* [Task brief]
Check every line below for the word "future" and copy the ones that have it.

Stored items
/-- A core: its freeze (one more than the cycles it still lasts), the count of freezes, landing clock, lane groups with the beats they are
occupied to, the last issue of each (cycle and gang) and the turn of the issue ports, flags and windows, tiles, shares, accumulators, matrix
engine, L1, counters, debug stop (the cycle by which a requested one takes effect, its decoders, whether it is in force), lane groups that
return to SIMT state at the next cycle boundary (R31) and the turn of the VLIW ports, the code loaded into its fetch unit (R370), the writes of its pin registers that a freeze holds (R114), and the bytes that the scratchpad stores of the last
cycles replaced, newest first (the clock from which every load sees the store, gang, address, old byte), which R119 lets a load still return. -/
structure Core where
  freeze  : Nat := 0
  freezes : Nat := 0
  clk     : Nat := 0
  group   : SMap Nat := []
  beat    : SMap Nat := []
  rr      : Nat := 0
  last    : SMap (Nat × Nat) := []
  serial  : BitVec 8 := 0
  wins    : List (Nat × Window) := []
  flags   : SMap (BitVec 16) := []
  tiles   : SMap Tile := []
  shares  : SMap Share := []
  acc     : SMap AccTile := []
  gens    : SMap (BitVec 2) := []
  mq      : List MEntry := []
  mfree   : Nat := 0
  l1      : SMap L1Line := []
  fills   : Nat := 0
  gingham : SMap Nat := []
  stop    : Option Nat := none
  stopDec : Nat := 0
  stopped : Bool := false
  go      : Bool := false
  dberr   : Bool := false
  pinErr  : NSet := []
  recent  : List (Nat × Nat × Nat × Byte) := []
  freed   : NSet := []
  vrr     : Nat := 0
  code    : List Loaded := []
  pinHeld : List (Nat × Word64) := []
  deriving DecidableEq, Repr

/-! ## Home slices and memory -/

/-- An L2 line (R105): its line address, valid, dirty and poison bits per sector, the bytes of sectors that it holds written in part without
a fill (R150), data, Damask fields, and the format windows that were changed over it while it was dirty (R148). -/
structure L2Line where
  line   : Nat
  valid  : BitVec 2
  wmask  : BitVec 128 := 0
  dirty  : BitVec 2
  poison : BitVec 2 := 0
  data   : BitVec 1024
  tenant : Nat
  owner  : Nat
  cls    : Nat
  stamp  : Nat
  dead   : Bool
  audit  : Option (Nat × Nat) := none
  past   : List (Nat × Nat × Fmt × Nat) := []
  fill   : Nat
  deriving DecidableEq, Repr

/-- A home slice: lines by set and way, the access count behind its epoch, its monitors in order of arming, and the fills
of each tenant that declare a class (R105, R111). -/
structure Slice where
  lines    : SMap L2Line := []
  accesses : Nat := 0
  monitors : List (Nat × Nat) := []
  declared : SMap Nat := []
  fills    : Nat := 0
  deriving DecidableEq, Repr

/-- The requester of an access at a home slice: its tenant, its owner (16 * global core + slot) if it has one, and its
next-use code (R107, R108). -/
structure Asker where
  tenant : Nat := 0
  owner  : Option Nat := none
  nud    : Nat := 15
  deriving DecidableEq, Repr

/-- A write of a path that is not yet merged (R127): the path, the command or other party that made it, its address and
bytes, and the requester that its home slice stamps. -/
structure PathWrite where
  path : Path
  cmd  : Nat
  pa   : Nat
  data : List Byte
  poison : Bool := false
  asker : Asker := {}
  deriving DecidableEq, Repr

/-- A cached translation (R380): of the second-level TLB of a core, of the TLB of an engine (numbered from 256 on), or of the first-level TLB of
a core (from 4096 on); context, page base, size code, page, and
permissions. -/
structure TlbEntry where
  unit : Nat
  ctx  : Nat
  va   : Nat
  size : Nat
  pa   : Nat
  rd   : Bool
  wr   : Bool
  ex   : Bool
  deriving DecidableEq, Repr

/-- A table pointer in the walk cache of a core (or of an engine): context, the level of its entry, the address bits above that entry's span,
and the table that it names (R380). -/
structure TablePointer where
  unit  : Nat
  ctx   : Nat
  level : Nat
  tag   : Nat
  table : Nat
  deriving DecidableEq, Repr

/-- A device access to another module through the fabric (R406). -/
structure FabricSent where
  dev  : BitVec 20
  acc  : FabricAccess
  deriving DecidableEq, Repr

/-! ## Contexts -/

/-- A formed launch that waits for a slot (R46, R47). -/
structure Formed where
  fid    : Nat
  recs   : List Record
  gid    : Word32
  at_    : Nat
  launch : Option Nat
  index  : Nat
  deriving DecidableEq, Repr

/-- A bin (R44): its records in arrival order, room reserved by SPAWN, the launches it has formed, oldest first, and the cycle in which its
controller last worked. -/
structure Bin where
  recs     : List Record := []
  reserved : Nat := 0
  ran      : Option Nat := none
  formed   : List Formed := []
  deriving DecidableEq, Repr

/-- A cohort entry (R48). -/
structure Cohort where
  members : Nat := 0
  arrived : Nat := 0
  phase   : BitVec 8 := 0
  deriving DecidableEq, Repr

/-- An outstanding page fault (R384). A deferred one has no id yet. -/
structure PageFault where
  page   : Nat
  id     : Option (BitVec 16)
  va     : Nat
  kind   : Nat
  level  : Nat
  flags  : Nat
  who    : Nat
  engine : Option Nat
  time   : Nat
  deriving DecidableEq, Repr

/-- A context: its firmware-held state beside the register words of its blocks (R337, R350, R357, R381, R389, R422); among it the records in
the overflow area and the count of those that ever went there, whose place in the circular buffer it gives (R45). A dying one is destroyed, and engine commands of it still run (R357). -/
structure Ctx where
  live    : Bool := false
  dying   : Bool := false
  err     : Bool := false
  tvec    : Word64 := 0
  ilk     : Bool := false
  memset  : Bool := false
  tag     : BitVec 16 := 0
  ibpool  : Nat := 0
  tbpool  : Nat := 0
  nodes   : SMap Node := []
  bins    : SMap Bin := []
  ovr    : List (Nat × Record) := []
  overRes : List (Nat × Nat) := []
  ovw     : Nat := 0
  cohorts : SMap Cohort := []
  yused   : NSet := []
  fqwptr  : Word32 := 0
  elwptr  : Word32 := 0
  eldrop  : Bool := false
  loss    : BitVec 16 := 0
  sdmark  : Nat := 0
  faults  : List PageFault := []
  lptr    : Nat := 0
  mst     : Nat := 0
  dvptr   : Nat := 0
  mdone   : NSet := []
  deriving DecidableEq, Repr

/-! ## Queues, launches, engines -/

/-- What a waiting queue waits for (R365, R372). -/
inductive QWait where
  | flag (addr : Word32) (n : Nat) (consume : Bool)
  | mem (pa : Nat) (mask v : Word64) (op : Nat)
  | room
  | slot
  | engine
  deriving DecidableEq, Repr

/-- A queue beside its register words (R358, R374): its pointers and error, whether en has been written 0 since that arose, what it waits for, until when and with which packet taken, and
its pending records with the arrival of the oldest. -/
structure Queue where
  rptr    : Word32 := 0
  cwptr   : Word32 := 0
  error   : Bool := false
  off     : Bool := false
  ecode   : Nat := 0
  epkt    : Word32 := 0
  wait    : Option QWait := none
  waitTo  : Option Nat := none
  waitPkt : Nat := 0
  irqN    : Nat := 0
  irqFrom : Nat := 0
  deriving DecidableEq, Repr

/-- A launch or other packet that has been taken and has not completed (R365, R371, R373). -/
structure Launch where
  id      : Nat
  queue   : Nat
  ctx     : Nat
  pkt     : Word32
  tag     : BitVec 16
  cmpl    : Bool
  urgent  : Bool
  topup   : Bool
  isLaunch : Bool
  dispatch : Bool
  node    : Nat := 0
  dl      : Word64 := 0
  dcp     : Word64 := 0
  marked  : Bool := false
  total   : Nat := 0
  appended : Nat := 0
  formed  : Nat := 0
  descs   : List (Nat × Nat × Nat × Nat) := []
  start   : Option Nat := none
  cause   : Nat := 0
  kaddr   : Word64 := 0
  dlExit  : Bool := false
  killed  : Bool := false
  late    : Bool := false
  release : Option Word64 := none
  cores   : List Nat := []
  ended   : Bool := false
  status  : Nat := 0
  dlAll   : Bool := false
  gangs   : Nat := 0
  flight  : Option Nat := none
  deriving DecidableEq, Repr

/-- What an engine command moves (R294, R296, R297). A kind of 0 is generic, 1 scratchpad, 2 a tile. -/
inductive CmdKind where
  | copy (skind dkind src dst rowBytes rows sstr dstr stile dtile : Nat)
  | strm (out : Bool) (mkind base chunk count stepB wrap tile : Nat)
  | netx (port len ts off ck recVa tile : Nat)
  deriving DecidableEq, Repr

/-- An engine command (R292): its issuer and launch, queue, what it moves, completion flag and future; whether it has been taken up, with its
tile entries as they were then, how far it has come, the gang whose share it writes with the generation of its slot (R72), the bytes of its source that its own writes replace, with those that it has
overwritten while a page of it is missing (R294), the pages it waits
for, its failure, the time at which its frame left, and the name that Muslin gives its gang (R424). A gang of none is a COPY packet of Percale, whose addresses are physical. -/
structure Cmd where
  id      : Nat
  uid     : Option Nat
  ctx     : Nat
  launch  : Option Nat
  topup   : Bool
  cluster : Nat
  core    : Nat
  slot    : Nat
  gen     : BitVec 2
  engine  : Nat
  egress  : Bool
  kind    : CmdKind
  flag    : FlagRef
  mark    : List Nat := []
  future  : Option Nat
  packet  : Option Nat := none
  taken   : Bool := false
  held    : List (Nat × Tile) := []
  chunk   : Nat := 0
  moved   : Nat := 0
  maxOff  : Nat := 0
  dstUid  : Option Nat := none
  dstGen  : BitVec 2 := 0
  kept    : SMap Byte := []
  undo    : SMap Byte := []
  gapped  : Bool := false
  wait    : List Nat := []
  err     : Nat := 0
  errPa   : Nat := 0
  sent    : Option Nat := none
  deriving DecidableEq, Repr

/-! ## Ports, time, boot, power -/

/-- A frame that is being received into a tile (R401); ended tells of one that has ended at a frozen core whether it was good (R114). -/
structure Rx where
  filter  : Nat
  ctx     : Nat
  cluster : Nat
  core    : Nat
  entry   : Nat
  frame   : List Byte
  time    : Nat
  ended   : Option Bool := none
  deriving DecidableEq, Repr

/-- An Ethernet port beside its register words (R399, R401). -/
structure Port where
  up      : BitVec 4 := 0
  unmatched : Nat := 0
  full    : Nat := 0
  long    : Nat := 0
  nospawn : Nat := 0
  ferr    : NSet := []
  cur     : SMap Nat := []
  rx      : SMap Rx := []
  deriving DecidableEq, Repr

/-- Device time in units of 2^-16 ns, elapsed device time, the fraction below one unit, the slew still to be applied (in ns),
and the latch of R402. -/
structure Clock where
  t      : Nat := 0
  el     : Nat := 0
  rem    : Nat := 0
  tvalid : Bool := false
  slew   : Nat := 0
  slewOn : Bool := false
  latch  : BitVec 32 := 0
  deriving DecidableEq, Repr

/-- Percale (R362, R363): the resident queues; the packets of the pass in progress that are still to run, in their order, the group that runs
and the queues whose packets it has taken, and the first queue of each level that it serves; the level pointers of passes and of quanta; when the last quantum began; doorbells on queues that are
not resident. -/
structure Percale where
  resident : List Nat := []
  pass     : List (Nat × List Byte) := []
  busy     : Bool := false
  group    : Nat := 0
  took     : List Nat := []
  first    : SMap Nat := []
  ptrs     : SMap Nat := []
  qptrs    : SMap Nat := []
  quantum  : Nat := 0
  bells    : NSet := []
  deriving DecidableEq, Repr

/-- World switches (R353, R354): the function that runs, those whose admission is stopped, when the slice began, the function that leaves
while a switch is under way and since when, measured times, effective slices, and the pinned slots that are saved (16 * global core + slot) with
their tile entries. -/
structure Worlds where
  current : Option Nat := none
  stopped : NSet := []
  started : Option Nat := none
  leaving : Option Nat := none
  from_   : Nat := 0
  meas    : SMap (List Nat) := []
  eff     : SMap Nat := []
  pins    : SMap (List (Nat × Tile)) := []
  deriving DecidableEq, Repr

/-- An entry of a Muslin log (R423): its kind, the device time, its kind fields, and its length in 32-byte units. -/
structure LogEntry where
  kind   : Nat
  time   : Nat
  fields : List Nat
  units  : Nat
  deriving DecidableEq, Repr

* [Response for this exercise]
/-- An engine command (R292): its issuer and launch, queue, what it moves, completion flag and future; whether it has been taken up, with its
  future  : Option Nat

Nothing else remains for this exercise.